Pintar Berkomentar VS Pintar Mendengar


Halo, apa kabar yang di sana? Di sini sedang memikirkan sesuatu yang tak terlalu rumit tapi cukup membelit di pikiran. Hal yang sederhana sebenarnya, sesuatu yang lazim kita lakukan sehari-hari bahkan setiap hari, yaitu tentang mendengarkan dan berkomentar.

Sebelumnya, aku mau cerita tentang kebiasaan di keluargaku. Aku lahir di tengah keluarga yang tidak terlalu cerewet, cenderung pendiam. Bisa dibilang aku paling cerewet lho di rumah, padahal di lingkungan pertemanan, aku tak terlalu pandai berbicara.

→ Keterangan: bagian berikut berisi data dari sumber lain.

/-- What an agent's move leads to. -/
theorem IsRun.agent (hrun : IsRun σ μ) {n : Nat} (h : ∀ p f, μ n ≠ .run p f) :
    σ (n + 1) = (agentMove (μ n) (σ n)).withSchedule [] := by
  rw [← agentMove_withSchedule]
  exact Host.Outcome.next.inj ((hrun n).symm.trans (step_of_agent (s := (σ n).withSchedule [μ n]) rfl h))

/-- Weak fairness of a move: if the move does `done`, and `done` holds wherever the move is not pending, then `done`
comes to hold for good. -/
theorem IsRun.eventually (hrun : IsRun σ μ) {pending done : State → Prop} {made : Move → Prop}
    (hfair : WeaklyFair σ μ pending made) {n : Nat} (hstable : ∀ {s t : State}, done s → s.Grows t → done t)
    (hidle : ∀ m, n ≤ m → ¬pending (σ m) → done (σ m)) (hmade : ∀ m, n ≤ m → made (μ m) → done (σ (m + 1))) :
    ∀ᶠ l in atTop, done (σ l) := by
  obtain ⟨m, hm⟩ : ∃ m, done (σ m) := by
    by_cases hpending : ∀ m, n ≤ m → pending (σ m)
    · obtain ⟨m, hnm, hmove⟩ := hfair n hpending
      exact ⟨m + 1, hmade m hnm hmove⟩
    · push Not at hpending
      obtain ⟨m, hnm, hnot⟩ := hpending
      exact ⟨m, hidle m hnm hnot⟩
  exact Filter.eventually_atTop.mpr ⟨m, fun l hl => hstable hm (hrun.grows hl)⟩

/-- What holds from some point on holds from a point after any given one. -/
theorem exists_ge_forall_of_eventually {P : Nat → Prop} (h : ∀ᶠ l in atTop, P l) (n : Nat) :
    ∃ m, n ≤ m ∧ ∀ l, m ≤ l → P l := by
  obtain ⟨m, hm⟩ := Filter.eventually_atTop.mp h
  exact ⟨max n m, le_max_left n m, fun l hl => hm l ((le_max_right n m).trans hl)⟩

theorem performDone_of_not_pending {s : State} {k p : Nat} {op : Op} (hk : s.ops[k]? = some op)
    (h : ¬s.performPending k p) : s.PerformDone k p :=
  ⟨op, hk, fun hp => Bool.eq_true_of_not_eq_false fun hnot => h ⟨op, hk, hp, hnot⟩⟩

theorem finishDone_of_not_pending {s : State} {p a : Nat} {q : Pe} {x : Access} (hq : s.peAt p = some q)
    (hx : q.inFlight[a]? = some x) (h : ¬s.finishPending p a) : s.FinishDone p a :=
  ⟨q, x, hq, hx, Bool.eq_true_of_not_eq_false fun hnot => h ⟨q, x, hq, hx, hnot⟩⟩

theorem declareDone_of_not_pending {s : State} {k : Nat} {op : Op} (hk : s.ops[k]? = some op)
    (hc : s.completable op = true) (h : ¬s.declarePending k) : s.DeclareDone k :=
  ⟨op, hk, Bool.eq_true_of_not_eq_false fun hnot => h ⟨op, hk, hc, hnot⟩⟩

/-! ### What fairness brings about -/

theorem Fair.performs_done (hfair : Fair σ μ) (hrun : IsRun σ μ) {n k : Nat} {op : Op} (hk : (σ n).ops[k]? = some op)
    (p : Nat) : ∀ᶠ l in atTop, (σ l).PerformDone k p := by
  have hop : ∀ m, n ≤ m → ∃ op', (σ m).ops[k]? = some op' := fun m hm =>
    ((hrun.grows hm).ops k op hk).imp fun _ h => h.1
  refine hrun.eventually (hfair.performs k p) (n := n) State.PerformDone.grows (fun m hm hnot => ?_)
    fun m hm ⟨drops, hmove⟩ => ?_
  · obtain ⟨op', hk'⟩ := hop m hm
    exact performDone_of_not_pending hk' hnot
  · obtain ⟨op', hk'⟩ := hop m hm
    rw [hrun.agent (by simp [hmove]), hmove]
    exact performOp_done drops hk'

Tapi keluargakulah yang mengajarkanku untuk berhati-hati saat berbicara, apalagi mengomentari orang lain. Teh Dewi misalnya, kakak perempuan terdekatku yang paling aku turuti penilaiannya tentang fashion. Dia sekolah fashion dari SMA hingga bekerja di bidang fashion kurang lebih 10 tahun kayanya.

Jika suatu hari, aku memakai busana yang kurang cocok atau terlihat gendut, dia jarang banget berkomentar negatif apalagi mengejek. Sebaliknya, kalau aku sedang berpakaian yang cocok, dia akan mengapresiasi atau memuji dan memberiku saran yang berarti.

Ini nggak hanya terjadi sekali, tapi berkali-kali. Tak hanya terjadi pada teh dewi, tapi pada kakak-kakakku yang lain. Mereka sangat berhati-hati dalam berkomentar. Sesuatu yang buruk memang harus diluruskan, tapi ada adab yang mereka junjung tinggi yang secara tak sadar membangun sebuah prinsip baru di hidupku.

Ada poin positif ada pula poin negatif dari cara mendidik seperti itu.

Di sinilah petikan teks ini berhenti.